theorem runParts_local (fs : List Tx) (h : ∀ f ∈ fs, f.Local) : Tx.Local (runParts fs) := by
  induction fs with
  | nil => intro s; exact .refl s
  | cons f fs ih =>
    intro s
    have hf := h f (by simp) s
    unfold runParts
    split
    · exact hf.trans (ih (fun g hg => h g (by simp [hg])) _)
    · exact hf

theorem stopBus_local : Tx.Local stopBus := fun s =>
  ((atPhase_transportOnly .stop s).trans (waitPoint_transportOnly _)).trans (emit_transportOnly .stop _)

theorem abandon_transportOnly (s : State) : TransportOnly s s.abandon := transportOnly_of_update rfl

theorem transaction_local (parts : List Tx) (h : ∀ f ∈ parts, f.Local) : Tx.Local (transaction parts) := by
  intro s
  have h1 := condition_local .start .start s
  unfold transaction
  dsimp only
  split
  · have h2 := (h1.trans (runParts_local parts h (condition .start .start s).2)).trans (stopBus_local _)
    split
    · exact h2.trans (atPhase_transportOnly _ _)
    · exact h2.trans (abandon_transportOnly _)
  · exact h1.trans (abandon_transportOnly _)

theorem readParts_local (p : Params) (a : BusAddr) (r : RegNum) (n : Nat) : ∀ f ∈ readParts p a r n, f.Local := by
  intro f hf
  simp only [readParts, List.mem_cons, List.not_mem_nil, or_false] at hf
  obtain rfl | rfl | rfl | rfl | rfl := hf
  exacts [send_local _ _, send_local _ _, condition_local _ _, send_local _ _, receiveAll_local _]

theorem writeParts_local (a : BusAddr) (r : RegNum) (v : Byte) : ∀ f ∈ writeParts a r v, f.Local := by
  intro f hf
  simp only [writeParts, List.mem_cons, List.not_mem_nil, or_false] at hf
  obtain rfl | rfl | rfl := hf
  exacts [send_local _ _, send_local _ _, send_local _ _]

/-- What a READ can change, whatever the bus does (R120, R125). -/
theorem busRead_transportOnly (r : RegNum) (n : Nat) (s : State) : TransportOnly s (busRead r n s).2 := by
  have h := transaction_local _ (readParts_local s.cfg s.busAddr r n) s
  unfold busRead
  dsimp only
  split <;> exact h.trans (transportOnly_of_update rfl)

/-- What a WRITE can change, whatever the bus does (R121, R125). -/
theorem busWrite_transportOnly (r : RegNum) (v : Byte) (s : State) : TransportOnly s (busWrite r v s).2 :=
  transaction_local _ (writeParts_local s.busAddr r v) s

/-- What a list of writes with failures ignored can change (41_device_config.md R133). -/
theorem applySoft_transportOnly (l : WriteList) (s : State) : TransportOnly s (applySoft l s) := by
  induction l generalizing s with
  | nil => exact .refl s
  | cons w l ih => exact (busWrite_transportOnly w.1 w.2 s).trans (ih _)

/-- What a list of writes up to the first failure can change (41_device_config.md R133). -/
theorem applyHard_transportOnly (l : WriteList) (s : State) : TransportOnly s (applyHard l s).2 := by
  induction l generalizing s with
  | nil => exact .refl s
  | cons w l ih =>
    have h := busWrite_transportOnly w.1 w.2 s
    unfold applyHard
    split
    · exact h.trans (ih _)
    · exact h

theorem lineStep_lineOnly (l : Bool) (s : State) : LineOnly s (lineStep l s) :=
  ⟨rfl, rfl, rfl, rfl, rfl, rfl, rfl, rfl, rfl, rfl, rfl, rfl, rfl, rfl, rfl, rfl, rfl, rfl, rfl, rfl, rfl, rfl, rfl, rfl, rfl, rfl, rfl, rfl, rfl, rfl⟩

theorem lineSteps_lineOnly (ls : List Bool) (s : State) : LineOnly s (lineSteps ls s) := by
  induction ls generalizing s with
  | nil => exact .refl s
  | cons l ls ih => exact (lineStep_lineOnly l s).trans (ih _)

/-- What a line sample can change (00_scope.md R9, 43_wake_sequencer.md R180). -/
theorem sampleLine_lineOnly (s : State) : LineOnly s (sampleLine s) := by
  have h : LineOnly s { s with lineFeed := feedSkip s.lineFeed 1 } := ⟨rfl, rfl, rfl, rfl, rfl, rfl, rfl, rfl, rfl, rfl, rfl, rfl, rfl, rfl, rfl, rfl, rfl, rfl, rfl, rfl, rfl, rfl, rfl, rfl, rfl, rfl, rfl, rfl, rfl, rfl⟩
  exact h.trans (lineSteps_lineOnly _ _)

@[simp] theorem busRead_cfg (r : RegNum) (n : Nat) (s : State) : (busRead r n s).2.cfg = s.cfg := (busRead_transportOnly r n s).cfg
@[simp] theorem busRead_busAddr (r : RegNum) (n : Nat) (s : State) : (busRead r n s).2.busAddr = s.busAddr := (busRead_transportOnly r n s).busAddr
@[simp] theorem busRead_buf (r : RegNum) (n : Nat) (s : State) : (busRead r n s).2.buf = s.buf := (busRead_transportOnly r n s).buf
@[simp] theorem busRead_depth (r : RegNum) (n : Nat) (s : State) : (busRead r n s).2.depth = s.depth := (busRead_transportOnly r n s).depth
@[simp] theorem busRead_int1Flags (r : RegNum) (n : Nat) (s : State) : (busRead r n s).2.int1Flags = s.int1Flags := (busRead_transportOnly r n s).int1Flags
@[simp] theorem busRead_int2Flags (r : RegNum) (n : Nat) (s : State) : (busRead r n s).2.int2Flags = s.int2Flags := (busRead_transportOnly r n s).int2Flags
@[simp] theorem busRead_clickFlags (r : RegNum) (n : Nat) (s : State) : (busRead r n s).2.clickFlags = s.clickFlags := (busRead_transportOnly r n s).clickFlags
@[simp] theorem busRead_clickSeen (r : RegNum) (n : Nat) (s : State) : (busRead r n s).2.clickSeen = s.clickSeen := (busRead_transportOnly r n s).clickSeen
@[simp] theorem busRead_downLatch (r : RegNum) (n : Nat) (s : State) : (busRead r n s).2.downLatch = s.downLatch := (busRead_transportOnly r n s).downLatch
@[simp] theorem busRead_downStartMs (r : RegNum) (n : Nat) (s : State) : (busRead r n s).2.downStartMs = s.downStartMs := (busRead_transportOnly r n s).downStartMs
@[simp] theorem busRead_wakeState (r : RegNum) (n : Nat) (s : State) : (busRead r n s).2.wakeState = s.wakeState := (busRead_transportOnly r n s).wakeState
@[simp] theorem busRead_irqEn (r : RegNum) (n : Nat) (s : State) : (busRead r n s).2.irqEn = s.irqEn := (busRead_transportOnly r n s).irqEn
@[simp] theorem busRead_irqPending (r : RegNum) (n : Nat) (s : State) : (busRead r n s).2.irqPending = s.irqPending := (busRead_transportOnly r n s).irqPending
@[simp] theorem busRead_irqLine (r : RegNum) (n : Nat) (s : State) : (busRead r n s).2.irqLine = s.irqLine := (busRead_transportOnly r n s).irqLine
@[simp] theorem busRead_spinCount (r : RegNum) (n : Nat) (s : State) : (busRead r n s).2.spinCount = s.spinCount := (busRead_transportOnly r n s).spinCount
@[simp] theorem busRead_fastCount (r : RegNum) (n : Nat) (s : State) : (busRead r n s).2.fastCount = s.fastCount := (busRead_transportOnly r n s).fastCount
@[simp] theorem busRead_slowCount (r : RegNum) (n : Nat) (s : State) : (busRead r n s).2.slowCount = s.slowCount := (busRead_transportOnly r n s).slowCount
@[simp] theorem busRead_lastClickMs (r : RegNum) (n : Nat) (s : State) : (busRead r n s).2.lastClickMs = s.lastClickMs := (busRead_transportOnly r n s).lastClickMs
@[simp] theorem busRead_halted (r : RegNum) (n : Nat) (s : State) : (busRead r n s).2.halted = s.halted := (busRead_transportOnly r n s).halted
@[simp] theorem busRead_fatalComponent (r : RegNum) (n : Nat) (s : State) : (busRead r n s).2.fatalComponent = s.fatalComponent := (busRead_transportOnly r n s).fatalComponent
@[simp] theorem busRead_fatalCode (r : RegNum) (n : Nat) (s : State) : (busRead r n s).2.fatalCode = s.fatalCode := (busRead_transportOnly r n s).fatalCode
@[simp] theorem busRead_ctx (r : RegNum) (n : Nat) (s : State) : (busRead r n s).2.ctx = s.ctx := (busRead_transportOnly r n s).ctx
@[simp] theorem busRead_responses (r : RegNum) (n : Nat) (s : State) : (busRead r n s).2.responses = s.responses := (busRead_transportOnly r n s).responses
@[simp] theorem busRead_lineFeed (r : RegNum) (n : Nat) (s : State) : (busRead r n s).2.lineFeed = s.lineFeed := (busRead_transportOnly r n s).lineFeed
@[simp] theorem busRead_clockFeed (r : RegNum) (n : Nat) (s : State) : (busRead r n s).2.clockFeed = s.clockFeed := (busRead_transportOnly r n s).clockFeed
@[simp] theorem busRead_eventFeed (r : RegNum) (n : Nat) (s : State) : (busRead r n s).2.eventFeed = s.eventFeed := (busRead_transportOnly r n s).eventFeed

# [What is needed]
Of the entries above, transcribe exactly those lines that fall between the line containing "unfold applyHard" and the line containing "l s).trans (ih _)", together with those two lines.

# [Result of the exercise]
    unfold applyHard
    split
    · exact h.trans (ih _)
    · exact h

theorem lineStep_lineOnly (l : Bool) (s : State) : LineOnly s (lineStep l s) :=
  ⟨rfl, rfl, rfl, rfl, rfl, rfl, rfl, rfl, rfl, rfl, rfl, rfl, rfl, rfl, rfl, rfl, rfl, rfl, rfl, rfl, rfl, rfl, rfl, rfl, rfl, rfl, rfl, rfl, rfl, rfl⟩

theorem lineSteps_lineOnly (ls : List Bool) (s : State) : LineOnly s (lineSteps ls s) := by
  induction ls generalizing s with
  | nil => exact .refl s
  | cons l ls ih => exact (lineStep_lineOnly l s).trans (ih _)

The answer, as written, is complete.